More customers cashed in on $20 bottomless shrimp than Red Lobster was expecting. Traffic rose 4% in the third quarter as a result, but it came at a loss of more than $11 million. The performance forced Thai Union to harshly downgrade its expectations for the year to a total loss of $20 million, from the previously projected $14 million.
"We knew the price was cheap, but the idea was to bring more traffic in the restaurants," Garnier said. "We need to be much more careful regarding what are the entry points and what is the price point we are offering for this promotion." Thai Union elected to keep the deal on the menu, but raised the price to $25.

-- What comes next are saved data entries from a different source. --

-- ==== Sys2Proof/Syntax.lean ====
section
/-! DEFINITION. The command set of RDEC: one constructor per row of the opcode map
(spec/30_encoding.md R88, spec/opcode_table.json), the names of formats and fields, and the host's actions. -/

namespace Sys2Proof

/-- The 22 commands of R88. No command word has an operand field: ARG is part of the encoding (R87). -/
inductive Instr where
  | nop
  | clear
  | decU16
  | decS16
  | decBm
  | select
  | constructV3
  | constructV5
  | constructC5
  | constructV8
  | readTemp
  | readHumid
  | readPress
  | readAccx
  | readAccy
  | readAccz
  | readBatt
  | readTxpwr
  | readMove
  | readSeq
  | readAddr
  | verify
  deriving DecidableEq, Repr

/-- The four wire formats (R3). -/
inductive Format where
  | v3
  | v5
  | c5
  | v8
  deriving DecidableEq, Repr

/-- The eleven fields a READ names, in the order of their ids (R86). -/
inductive Field where
  | temp
  | humid
  | press
  | accx
  | accy
  | accz
  | batt
  | txpwr
  | move
  | seq
  | addr
  deriving DecidableEq, Repr

/-- The signed or unsigned reading of a 16-bit pattern (R100). -/
inductive Sign where
  | unsigned
  | signed
  deriving DecidableEq, Repr

/-- What the host can do, exactly the actions of spec/70_reset_and_hazards.md R266: a bus read, a bus write
(to any address; the address decides what it does) and `rst`. -/
inductive HostAction where
  | read (addr : Byte)
  | write (addr data : Byte)
  | reset
  deriving DecidableEq, Repr

end Sys2Proof
end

Despite the adjustment, Red Lobster's losses widened in the fourth quarter. It ended 2023 more than $22 million in the red.
Giving up lobster
In January, just five months after it said its turnaround plan was working, Thai Union gave up on Red Lobster. It announced in a press release that it was exiting its investment in the chain, citing industry headwinds, higher interest rates and rising costs.
"After detailed analysis, we have determined that Red Lobster's ongoing financial requirements no longer align with our capital allocation priorities and therefore are pursuing an exit of our minority investment," Chansiri said in a statement.
Thai Union recorded a $530 million impairment charge to get the seafood chain off its books. A month later, it was taking the first steps toward selling Red Lobster. But it had stopped putting money into the brand, and it had little hope of reaping any returns on its investment.
"We're not expecting to get anything much from the sale," Chansiri told investors. "So you don't need to expect any one-time gain from Red Lobster."
As far as the chain's more recent performance, Garnier said only that the top line was "doing OK," while it was still "facing some challenges in terms of profitability." The executives were clearly eager to move on.
"Other people stop eating beef," Chansiri said. "I'm going to stop eating lobster."
In March, Horace Dawson retired after six months as Red Lobster's CEO. He was replaced with Jonathan Tibus, a restructuring expert who has led a number of restaurant chains through bankruptcy.
In a statement, Tibus said he was excited to take on the challenge.